◆ Activity ◆
Every record must be copied exactly. Leave nothing out.

Stored records

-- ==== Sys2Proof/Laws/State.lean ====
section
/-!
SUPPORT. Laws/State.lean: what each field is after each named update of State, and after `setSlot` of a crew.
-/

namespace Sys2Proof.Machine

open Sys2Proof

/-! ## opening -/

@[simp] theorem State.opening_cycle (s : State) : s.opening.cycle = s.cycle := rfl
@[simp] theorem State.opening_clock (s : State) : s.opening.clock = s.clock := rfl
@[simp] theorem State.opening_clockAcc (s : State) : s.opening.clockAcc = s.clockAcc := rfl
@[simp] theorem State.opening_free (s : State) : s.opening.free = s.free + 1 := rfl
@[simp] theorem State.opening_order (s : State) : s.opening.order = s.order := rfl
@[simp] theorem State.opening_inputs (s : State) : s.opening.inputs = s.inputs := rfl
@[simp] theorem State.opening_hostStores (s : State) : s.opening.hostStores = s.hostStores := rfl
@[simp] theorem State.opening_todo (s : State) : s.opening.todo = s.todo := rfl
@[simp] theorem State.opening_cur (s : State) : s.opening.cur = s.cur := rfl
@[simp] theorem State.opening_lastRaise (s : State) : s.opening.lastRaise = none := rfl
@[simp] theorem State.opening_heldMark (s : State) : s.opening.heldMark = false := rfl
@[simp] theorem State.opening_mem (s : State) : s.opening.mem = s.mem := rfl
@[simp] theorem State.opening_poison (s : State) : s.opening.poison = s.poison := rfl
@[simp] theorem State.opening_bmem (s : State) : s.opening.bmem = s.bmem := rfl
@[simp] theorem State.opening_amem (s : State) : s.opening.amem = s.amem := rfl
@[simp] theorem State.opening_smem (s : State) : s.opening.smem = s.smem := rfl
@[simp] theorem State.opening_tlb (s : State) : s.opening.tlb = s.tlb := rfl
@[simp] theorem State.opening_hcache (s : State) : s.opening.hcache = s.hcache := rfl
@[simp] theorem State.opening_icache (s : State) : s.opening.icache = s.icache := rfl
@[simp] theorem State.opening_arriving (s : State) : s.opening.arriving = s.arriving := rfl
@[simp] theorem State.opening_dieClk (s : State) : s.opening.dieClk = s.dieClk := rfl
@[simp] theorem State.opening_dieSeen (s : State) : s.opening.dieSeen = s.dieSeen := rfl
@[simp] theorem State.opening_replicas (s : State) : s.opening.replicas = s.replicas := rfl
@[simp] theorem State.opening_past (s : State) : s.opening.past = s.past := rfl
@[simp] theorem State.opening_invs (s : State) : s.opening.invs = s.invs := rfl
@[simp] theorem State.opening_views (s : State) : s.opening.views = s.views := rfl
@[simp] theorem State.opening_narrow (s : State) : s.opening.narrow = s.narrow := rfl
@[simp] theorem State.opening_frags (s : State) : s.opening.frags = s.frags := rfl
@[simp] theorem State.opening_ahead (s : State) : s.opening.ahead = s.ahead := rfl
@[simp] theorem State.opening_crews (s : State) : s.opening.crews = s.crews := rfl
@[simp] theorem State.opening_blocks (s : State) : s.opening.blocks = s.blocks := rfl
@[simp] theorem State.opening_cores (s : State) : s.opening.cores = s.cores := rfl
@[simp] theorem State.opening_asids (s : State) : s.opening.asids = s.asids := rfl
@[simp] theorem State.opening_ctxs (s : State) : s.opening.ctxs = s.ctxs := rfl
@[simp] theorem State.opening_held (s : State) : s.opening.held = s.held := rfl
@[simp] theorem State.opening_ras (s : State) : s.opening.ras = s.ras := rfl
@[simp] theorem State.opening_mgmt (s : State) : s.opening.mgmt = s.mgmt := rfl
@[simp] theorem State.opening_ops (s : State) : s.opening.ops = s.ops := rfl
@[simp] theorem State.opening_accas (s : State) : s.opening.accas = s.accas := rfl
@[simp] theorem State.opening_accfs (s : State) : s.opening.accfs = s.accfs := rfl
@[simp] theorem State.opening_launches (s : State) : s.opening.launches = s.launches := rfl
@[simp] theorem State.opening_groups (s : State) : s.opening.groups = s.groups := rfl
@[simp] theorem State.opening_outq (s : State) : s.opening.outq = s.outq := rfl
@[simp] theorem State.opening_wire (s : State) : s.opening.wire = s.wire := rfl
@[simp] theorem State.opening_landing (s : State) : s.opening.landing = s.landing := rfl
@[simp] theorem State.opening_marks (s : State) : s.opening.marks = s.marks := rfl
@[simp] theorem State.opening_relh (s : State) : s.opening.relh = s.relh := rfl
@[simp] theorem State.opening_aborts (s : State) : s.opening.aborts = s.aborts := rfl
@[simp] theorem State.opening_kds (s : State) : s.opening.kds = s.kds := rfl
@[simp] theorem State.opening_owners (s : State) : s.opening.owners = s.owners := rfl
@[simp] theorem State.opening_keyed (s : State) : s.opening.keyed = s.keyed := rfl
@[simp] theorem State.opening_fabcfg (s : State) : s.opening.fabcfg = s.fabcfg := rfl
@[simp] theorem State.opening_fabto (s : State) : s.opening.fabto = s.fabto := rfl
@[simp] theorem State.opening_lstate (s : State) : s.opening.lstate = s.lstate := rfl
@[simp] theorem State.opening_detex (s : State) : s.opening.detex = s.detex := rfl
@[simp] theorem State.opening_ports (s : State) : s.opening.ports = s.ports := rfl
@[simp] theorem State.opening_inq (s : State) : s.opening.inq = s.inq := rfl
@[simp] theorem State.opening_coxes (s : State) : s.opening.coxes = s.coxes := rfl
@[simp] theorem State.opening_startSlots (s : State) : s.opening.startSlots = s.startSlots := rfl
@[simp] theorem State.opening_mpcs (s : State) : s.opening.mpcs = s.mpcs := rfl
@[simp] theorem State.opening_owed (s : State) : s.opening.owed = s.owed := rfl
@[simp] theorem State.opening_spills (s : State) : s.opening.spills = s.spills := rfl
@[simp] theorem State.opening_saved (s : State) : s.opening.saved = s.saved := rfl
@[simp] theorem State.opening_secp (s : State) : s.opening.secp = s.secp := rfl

◆ Response to the task ◆
-- ==== Sys2Proof/Laws/State.lean ====
section
/-!
SUPPORT. Laws/State.lean: what each field is after each named update of State, and after `setSlot` of a crew.
-/

namespace Sys2Proof.Machine

open Sys2Proof

/-! ## opening -/

@[simp] theorem State.opening_cycle (s : State) : s.opening.cycle = s.cycle := rfl
@[simp] theorem State.opening_clock (s : State) : s.opening.clock = s.clock := rfl
@[simp] theorem State.opening_clockAcc (s : State) : s.opening.clockAcc = s.clockAcc := rfl
@[simp] theorem State.opening_free (s : State) : s.opening.free = s.free + 1 := rfl
@[simp] theorem State.opening_order (s : State) : s.opening.order = s.order := rfl
@[simp] theorem State.opening_inputs (s : State) : s.opening.inputs = s.inputs := rfl
@[simp] theorem State.opening_hostStores (s : State) : s.opening.hostStores = s.hostStores := rfl
@[simp] theorem State.opening_todo (s : State) : s.opening.todo = s.todo := rfl
@[simp] theorem State.opening_cur (s : State) : s.opening.cur = s.cur := rfl
@[simp] theorem State.opening_lastRaise (s : State) : s.opening.lastRaise = none := rfl
@[simp] theorem State.opening_heldMark (s : State) : s.opening.heldMark = false := rfl
@[simp] theorem State.opening_mem (s : State) : s.opening.mem = s.mem := rfl
@[simp] theorem State.opening_poison (s : State) : s.opening.poison = s.poison := rfl
@[simp] theorem State.opening_bmem (s : State) : s.opening.bmem = s.bmem := rfl
@[simp] theorem State.opening_amem (s : State) : s.opening.amem = s.amem := rfl
@[simp] theorem State.opening_smem (s : State) : s.opening.smem = s.smem := rfl
@[simp] theorem State.opening_tlb (s : State) : s.opening.tlb = s.tlb := rfl
@[simp] theorem State.opening_hcache (s : State) : s.opening.hcache = s.hcache := rfl
@[simp] theorem State.opening_icache (s : State) : s.opening.icache = s.icache := rfl
@[simp] theorem State.opening_arriving (s : State) : s.opening.arriving = s.arriving := rfl
@[simp] theorem State.opening_dieClk (s : State) : s.opening.dieClk = s.dieClk := rfl
@[simp] theorem State.opening_dieSeen (s : State) : s.opening.dieSeen = s.dieSeen := rfl
@[simp] theorem State.opening_replicas (s : State) : s.opening.replicas = s.replicas := rfl
@[simp] theorem State.opening_past (s : State) : s.opening.past = s.past := rfl
@[simp] theorem State.opening_invs (s : State) : s.opening.invs = s.invs := rfl
@[simp] theorem State.opening_views (s : State) : s.opening.views = s.views := rfl
@[simp] theorem State.opening_narrow (s : State) : s.opening.narrow = s.narrow := rfl
@[simp] theorem State.opening_frags (s : State) : s.opening.frags = s.frags := rfl
@[simp] theorem State.opening_ahead (s : State) : s.opening.ahead = s.ahead := rfl
@[simp] theorem State.opening_crews (s : State) : s.opening.crews = s.crews := rfl
@[simp] theorem State.opening_blocks (s : State) : s.opening.blocks = s.blocks := rfl
@[simp] theorem State.opening_cores (s : State) : s.opening.cores = s.cores := rfl
@[simp] theorem State.opening_asids (s : State) : s.opening.asids = s.asids := rfl
@[simp] theorem State.opening_ctxs (s : State) : s.opening.ctxs = s.ctxs := rfl
@[simp] theorem State.opening_held (s : State) : s.opening.held = s.held := rfl
@[simp] theorem State.opening_ras (s : State) : s.opening.ras = s.ras := rfl
@[simp] theorem State.opening_mgmt (s : State) : s.opening.mgmt = s.mgmt := rfl
@[simp] theorem State.opening_ops (s : State) : s.opening.ops = s.ops := rfl
@[simp] theorem State.opening_accas (s : State) : s.opening.accas = s.accas := rfl
@[simp] theorem State.opening_accfs (s : State) : s.opening.accfs = s.accfs := rfl
@[simp] theorem State.opening_launches (s : State) : s.opening.launches = s.launches := rfl
@[simp] theorem State.opening_groups (s : State) : s.opening.groups = s.groups := rfl
@[simp] theorem State.opening_outq (s : State) : s.opening.outq = s.outq := rfl
@[simp] theorem State.opening_wire (s : State) : s.opening.wire = s.wire := rfl
@[simp] theorem State.opening_landing (s : State) : s.opening.landing = s.landing := rfl
@[simp] theorem State.opening_marks (s : State) : s.opening.marks = s.marks := rfl
@[simp] theorem State.opening_relh (s : State) : s.opening.relh = s.relh := rfl
@[simp] theorem State.opening_aborts (s : State) : s.opening.aborts = s.aborts := rfl
@[simp] theorem State.opening_kds (s : State) : s.opening.kds = s.kds := rfl
@[simp] theorem State.opening_owners (s : State) : s.opening.owners = s.owners := rfl
@[simp] theorem State.opening_keyed (s : State) : s.opening.keyed = s.keyed := rfl
@[simp] theorem State.opening_fabcfg (s : State) : s.opening.fabcfg = s.fabcfg := rfl
@[simp] theorem State.opening_fabto (s : State) : s.opening.fabto = s.fabto := rfl
@[simp] theorem State.opening_lstate (s : State) : s.opening.lstate = s.lstate := rfl
@[simp] theorem State.opening_detex (s : State) : s.opening.detex = s.detex := rfl
@[simp] theorem State.opening_ports (s : State) : s.opening.ports = s.ports := rfl
@[simp] theorem State.opening_inq (s : State) : s.opening.inq = s.inq := rfl
@[simp] theorem State.opening_coxes (s : State) : s.opening.coxes = s.coxes := rfl
@[simp] theorem State.opening_startSlots (s : State) : s.opening.startSlots = s.startSlots := rfl
@[simp] theorem State.opening_mpcs (s : State) : s.opening.mpcs = s.mpcs := rfl
@[simp] theorem State.opening_owed (s : State) : s.opening.owed = s.owed := rfl
@[simp] theorem State.opening_spills (s : State) : s.opening.spills = s.spills := rfl
@[simp] theorem State.opening_saved (s : State) : s.opening.saved = s.saved := rfl
@[simp] theorem State.opening_secp (s : State) : s.opening.secp = s.secp := rfl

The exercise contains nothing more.